Write out exactly the lines running from the one with "written (R102). -/" to the last line of the entries, keeping both the first and the last.

── STUDY MATERIAL ──

/-! ## Registers -/

theorem CoreSt.setSreg_sreg (c : CoreSt) (n m : Nat) (x : W64) :
    (c.setSreg n x).sreg m = if m = n ∧ n ≠ 0 ∧ n < 64 then x else c.sreg m := by
  unfold CoreSt.setSreg CoreSt.sreg
  by_cases hm : m = 0
  · subst hm
    by_cases hn : n = 0
    · simp [hn]
    · simp [hn, Ne.symm hn]
  · by_cases hn : n = 0
    · simp [hn, hm]
    · simp [hn, hm, vget_vset]
/-- s0 reads zero whatever is held or written (R102). -/
@[simp] theorem CoreSt.sreg_zero (c : CoreSt) : c.sreg 0 = 0 := rfl
/-- p0 and p1 are constant (R101). -/
@[simp] theorem CoreSt.pred_zero (c : CoreSt) : c.pred 0 = true := rfl
@[simp] theorem CoreSt.pred_one (c : CoreSt) : c.pred 1 = false := rfl
/-- k0 is all ones (R135). -/
@[simp] theorem CoreSt.kmask_zero (c : CoreSt) (i : Nat) : c.kmask i 0 = 0xFFFF := rfl

end Sys2Proof.Machine
end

───

### [TASK RESULT]
/-- s0 reads zero whatever is held or written (R102). -/
@[simp] theorem CoreSt.sreg_zero (c : CoreSt) : c.sreg 0 = 0 := rfl
/-- p0 and p1 are constant (R101). -/
@[simp] theorem CoreSt.pred_zero (c : CoreSt) : c.pred 0 = true := rfl
@[simp] theorem CoreSt.pred_one (c : CoreSt) : c.pred 1 = false := rfl
/-- k0 is all ones (R135). -/
@[simp] theorem CoreSt.kmask_zero (c : CoreSt) (i : Nat) : c.kmask i 0 = 0xFFFF := rfl

end Sys2Proof.Machine
end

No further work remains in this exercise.